▶ **EXERCISE**
Among the entries below, take the line with "def exec (i" and the line with "exec .reqInvalidArgument s", and output them and every line between them exactly, with nothing else.

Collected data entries
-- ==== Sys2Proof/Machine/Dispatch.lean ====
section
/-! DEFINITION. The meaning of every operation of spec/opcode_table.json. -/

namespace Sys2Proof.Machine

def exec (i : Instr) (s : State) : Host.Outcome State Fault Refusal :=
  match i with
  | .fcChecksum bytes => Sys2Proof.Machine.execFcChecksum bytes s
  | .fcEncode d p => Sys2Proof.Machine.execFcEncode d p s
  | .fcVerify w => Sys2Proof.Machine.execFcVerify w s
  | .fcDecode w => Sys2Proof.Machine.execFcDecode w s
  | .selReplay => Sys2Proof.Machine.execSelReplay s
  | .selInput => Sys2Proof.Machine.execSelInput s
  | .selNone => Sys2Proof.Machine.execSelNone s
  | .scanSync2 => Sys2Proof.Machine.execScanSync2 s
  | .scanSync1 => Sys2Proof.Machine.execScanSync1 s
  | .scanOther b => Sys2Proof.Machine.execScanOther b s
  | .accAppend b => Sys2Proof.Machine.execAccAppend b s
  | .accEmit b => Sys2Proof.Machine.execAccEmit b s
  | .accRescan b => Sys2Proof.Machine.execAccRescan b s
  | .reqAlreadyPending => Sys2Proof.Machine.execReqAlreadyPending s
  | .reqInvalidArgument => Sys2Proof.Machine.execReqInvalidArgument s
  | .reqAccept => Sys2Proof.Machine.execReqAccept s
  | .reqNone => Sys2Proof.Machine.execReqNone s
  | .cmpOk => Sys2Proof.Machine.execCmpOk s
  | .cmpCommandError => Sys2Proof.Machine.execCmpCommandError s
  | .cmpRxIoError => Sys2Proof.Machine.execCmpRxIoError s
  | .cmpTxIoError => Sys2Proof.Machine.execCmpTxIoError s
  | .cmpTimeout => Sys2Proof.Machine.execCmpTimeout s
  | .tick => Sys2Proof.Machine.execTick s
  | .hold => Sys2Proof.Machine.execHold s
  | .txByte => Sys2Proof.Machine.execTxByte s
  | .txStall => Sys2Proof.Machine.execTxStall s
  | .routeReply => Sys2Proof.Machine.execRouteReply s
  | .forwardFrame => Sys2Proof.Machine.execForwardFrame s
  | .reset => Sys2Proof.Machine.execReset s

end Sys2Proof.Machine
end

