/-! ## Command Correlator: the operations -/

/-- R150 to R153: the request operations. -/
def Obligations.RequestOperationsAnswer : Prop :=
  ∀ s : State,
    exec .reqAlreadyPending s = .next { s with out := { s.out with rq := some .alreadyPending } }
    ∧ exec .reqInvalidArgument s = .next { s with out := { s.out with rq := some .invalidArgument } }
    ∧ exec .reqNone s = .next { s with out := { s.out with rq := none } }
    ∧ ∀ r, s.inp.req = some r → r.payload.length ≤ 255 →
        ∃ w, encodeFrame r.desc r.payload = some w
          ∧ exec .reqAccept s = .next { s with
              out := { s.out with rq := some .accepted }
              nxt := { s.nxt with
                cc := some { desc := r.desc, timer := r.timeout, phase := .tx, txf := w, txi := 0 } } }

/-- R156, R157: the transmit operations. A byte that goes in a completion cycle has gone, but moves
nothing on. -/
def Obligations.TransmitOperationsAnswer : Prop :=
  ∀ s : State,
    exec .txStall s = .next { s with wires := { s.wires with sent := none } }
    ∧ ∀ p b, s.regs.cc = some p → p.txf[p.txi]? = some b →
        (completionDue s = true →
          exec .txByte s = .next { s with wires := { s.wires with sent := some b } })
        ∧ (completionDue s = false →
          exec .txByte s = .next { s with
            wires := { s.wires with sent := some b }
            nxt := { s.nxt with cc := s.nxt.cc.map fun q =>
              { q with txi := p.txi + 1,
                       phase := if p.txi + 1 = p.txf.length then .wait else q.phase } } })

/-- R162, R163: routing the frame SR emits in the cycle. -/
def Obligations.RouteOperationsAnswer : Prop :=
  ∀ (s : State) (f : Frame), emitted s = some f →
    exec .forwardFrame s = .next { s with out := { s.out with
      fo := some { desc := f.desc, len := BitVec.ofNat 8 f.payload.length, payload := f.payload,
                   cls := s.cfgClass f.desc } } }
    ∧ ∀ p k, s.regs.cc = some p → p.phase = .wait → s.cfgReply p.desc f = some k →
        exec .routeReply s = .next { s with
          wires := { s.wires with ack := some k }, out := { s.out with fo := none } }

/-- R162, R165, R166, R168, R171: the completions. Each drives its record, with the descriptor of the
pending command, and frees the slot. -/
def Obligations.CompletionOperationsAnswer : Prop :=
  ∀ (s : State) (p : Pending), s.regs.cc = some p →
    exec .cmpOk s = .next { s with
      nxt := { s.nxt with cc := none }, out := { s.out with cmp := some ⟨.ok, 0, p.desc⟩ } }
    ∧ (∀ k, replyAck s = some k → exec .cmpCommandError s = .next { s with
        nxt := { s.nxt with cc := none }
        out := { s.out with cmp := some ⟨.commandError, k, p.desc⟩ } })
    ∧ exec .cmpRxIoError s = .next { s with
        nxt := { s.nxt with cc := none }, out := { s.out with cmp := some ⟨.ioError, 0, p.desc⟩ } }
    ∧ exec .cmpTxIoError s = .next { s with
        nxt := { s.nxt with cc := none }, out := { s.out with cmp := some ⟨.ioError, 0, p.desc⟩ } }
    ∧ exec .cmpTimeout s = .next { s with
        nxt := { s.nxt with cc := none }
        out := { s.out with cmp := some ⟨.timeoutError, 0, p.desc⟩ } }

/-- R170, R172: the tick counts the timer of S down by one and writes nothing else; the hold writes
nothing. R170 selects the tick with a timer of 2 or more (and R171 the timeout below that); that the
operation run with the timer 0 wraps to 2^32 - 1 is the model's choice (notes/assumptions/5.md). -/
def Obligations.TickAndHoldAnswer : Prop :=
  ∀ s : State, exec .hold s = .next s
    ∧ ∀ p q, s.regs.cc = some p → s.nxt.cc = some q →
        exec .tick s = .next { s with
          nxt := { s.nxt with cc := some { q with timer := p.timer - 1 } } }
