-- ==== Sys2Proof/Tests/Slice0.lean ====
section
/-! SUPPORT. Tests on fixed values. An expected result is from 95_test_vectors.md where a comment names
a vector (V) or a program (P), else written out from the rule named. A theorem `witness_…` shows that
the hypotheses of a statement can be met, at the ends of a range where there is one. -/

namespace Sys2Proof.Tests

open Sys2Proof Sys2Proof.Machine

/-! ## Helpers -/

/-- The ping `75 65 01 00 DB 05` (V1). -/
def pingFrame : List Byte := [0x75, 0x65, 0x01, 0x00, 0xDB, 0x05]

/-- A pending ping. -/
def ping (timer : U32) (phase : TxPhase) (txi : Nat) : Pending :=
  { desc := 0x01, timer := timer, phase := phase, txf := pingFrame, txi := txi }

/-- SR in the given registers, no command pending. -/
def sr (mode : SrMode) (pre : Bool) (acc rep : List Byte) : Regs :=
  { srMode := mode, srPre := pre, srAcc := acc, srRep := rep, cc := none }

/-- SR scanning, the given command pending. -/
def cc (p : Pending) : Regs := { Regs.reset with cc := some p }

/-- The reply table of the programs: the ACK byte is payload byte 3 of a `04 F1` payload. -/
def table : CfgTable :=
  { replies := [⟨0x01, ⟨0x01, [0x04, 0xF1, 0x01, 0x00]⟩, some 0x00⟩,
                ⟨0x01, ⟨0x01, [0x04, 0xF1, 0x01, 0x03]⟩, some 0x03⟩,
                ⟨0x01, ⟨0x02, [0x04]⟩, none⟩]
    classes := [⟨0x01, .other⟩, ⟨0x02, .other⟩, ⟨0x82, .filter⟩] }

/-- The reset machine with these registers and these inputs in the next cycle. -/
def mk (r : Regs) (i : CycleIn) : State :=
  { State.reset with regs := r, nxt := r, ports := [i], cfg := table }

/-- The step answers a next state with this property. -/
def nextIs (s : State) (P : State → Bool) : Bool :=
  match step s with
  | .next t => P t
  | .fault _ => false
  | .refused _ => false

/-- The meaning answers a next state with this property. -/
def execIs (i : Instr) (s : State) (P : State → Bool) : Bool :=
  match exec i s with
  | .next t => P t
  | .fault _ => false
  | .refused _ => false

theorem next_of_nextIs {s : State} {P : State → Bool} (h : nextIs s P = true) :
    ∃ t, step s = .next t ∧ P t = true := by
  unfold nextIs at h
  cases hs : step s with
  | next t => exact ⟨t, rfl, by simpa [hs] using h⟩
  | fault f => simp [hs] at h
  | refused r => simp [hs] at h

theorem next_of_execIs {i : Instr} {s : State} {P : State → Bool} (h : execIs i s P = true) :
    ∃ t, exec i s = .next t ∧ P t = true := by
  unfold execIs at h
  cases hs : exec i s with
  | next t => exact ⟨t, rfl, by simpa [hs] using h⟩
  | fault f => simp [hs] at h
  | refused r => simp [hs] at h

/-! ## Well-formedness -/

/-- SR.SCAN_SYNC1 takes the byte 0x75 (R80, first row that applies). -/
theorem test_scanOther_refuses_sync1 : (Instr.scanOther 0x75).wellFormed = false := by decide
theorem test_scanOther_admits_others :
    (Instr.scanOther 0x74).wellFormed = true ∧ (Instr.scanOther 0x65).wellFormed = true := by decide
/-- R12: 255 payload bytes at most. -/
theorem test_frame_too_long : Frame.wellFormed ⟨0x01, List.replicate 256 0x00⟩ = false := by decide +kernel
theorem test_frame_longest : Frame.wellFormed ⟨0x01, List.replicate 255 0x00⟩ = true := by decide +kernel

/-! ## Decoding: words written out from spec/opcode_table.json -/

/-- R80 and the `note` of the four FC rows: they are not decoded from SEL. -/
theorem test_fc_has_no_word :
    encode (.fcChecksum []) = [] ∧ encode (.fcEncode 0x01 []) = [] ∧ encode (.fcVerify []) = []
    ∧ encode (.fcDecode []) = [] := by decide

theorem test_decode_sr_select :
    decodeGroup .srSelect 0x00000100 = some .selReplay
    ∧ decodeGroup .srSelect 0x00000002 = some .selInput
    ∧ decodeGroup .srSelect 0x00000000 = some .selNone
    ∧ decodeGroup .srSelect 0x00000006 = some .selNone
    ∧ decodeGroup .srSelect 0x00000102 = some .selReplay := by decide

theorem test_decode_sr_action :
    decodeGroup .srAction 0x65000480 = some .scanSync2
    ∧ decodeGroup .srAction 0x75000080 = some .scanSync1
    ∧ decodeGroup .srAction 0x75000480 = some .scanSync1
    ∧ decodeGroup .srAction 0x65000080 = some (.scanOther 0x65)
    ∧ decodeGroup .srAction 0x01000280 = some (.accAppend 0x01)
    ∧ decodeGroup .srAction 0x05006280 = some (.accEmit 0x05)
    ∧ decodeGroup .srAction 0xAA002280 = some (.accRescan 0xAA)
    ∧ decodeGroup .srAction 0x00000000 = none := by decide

▶ **ANSWER SECTION**
def exec (i : Instr) (s : State) : Host.Outcome State Fault Refusal :=
  match i with
  | .fcChecksum bytes => Sys2Proof.Machine.execFcChecksum bytes s
  | .fcEncode d p => Sys2Proof.Machine.execFcEncode d p s
  | .fcVerify w => Sys2Proof.Machine.execFcVerify w s
  | .fcDecode w => Sys2Proof.Machine.execFcDecode w s
  | .selReplay => Sys2Proof.Machine.execSelReplay s
  | .selInput => Sys2Proof.Machine.execSelInput s
  | .selNone => Sys2Proof.Machine.execSelNone s
  | .scanSync2 => Sys2Proof.Machine.execScanSync2 s
  | .scanSync1 => Sys2Proof.Machine.execScanSync1 s
  | .scanOther b => Sys2Proof.Machine.execScanOther b s
  | .accAppend b => Sys2Proof.Machine.execAccAppend b s
  | .accEmit b => Sys2Proof.Machine.execAccEmit b s
  | .accRescan b => Sys2Proof.Machine.execAccRescan b s
  | .reqAlreadyPending => Sys2Proof.Machine.execReqAlreadyPending s
  | .reqInvalidArgument => Sys2Proof.Machine.execReqInvalidArgument s
  | .reqAccept => Sys2Proof.Machine.execReqAccept s
  | .reqNone => Sys2Proof.Machine.execReqNone s
  | .cmpOk => Sys2Proof.Machine.execCmpOk s
  | .cmpCommandError => Sys2Proof.Machine.execCmpCommandError s
  | .cmpRxIoError => Sys2Proof.Machine.execCmpRxIoError s
  | .cmpTxIoError => Sys2Proof.Machine.execCmpTxIoError s
  | .cmpTimeout => Sys2Proof.Machine.execCmpTimeout s
  | .tick => Sys2Proof.Machine.execTick s
  | .hold => Sys2Proof.Machine.execHold s
  | .txByte => Sys2Proof.Machine.execTxByte s
  | .txStall => Sys2Proof.Machine.execTxStall s
  | .routeReply => Sys2Proof.Machine.execRouteReply s
  | .forwardFrame => Sys2Proof.Machine.execForwardFrame s
  | .reset => Sys2Proof.Machine.execReset s

end Sys2Proof.Machine
end

/-! ## Command Correlator: the operations -/

/-- R150 to R153: the request operations. -/
def Obligations.RequestOperationsAnswer : Prop :=
  ∀ s : State,
    exec .reqAlreadyPending s = .next { s with out := { s.out with rq := some .alreadyPending } }
    ∧ exec .reqInvalidArgument s = .next { s with out := { s.out with rq := some .invalidArgument } }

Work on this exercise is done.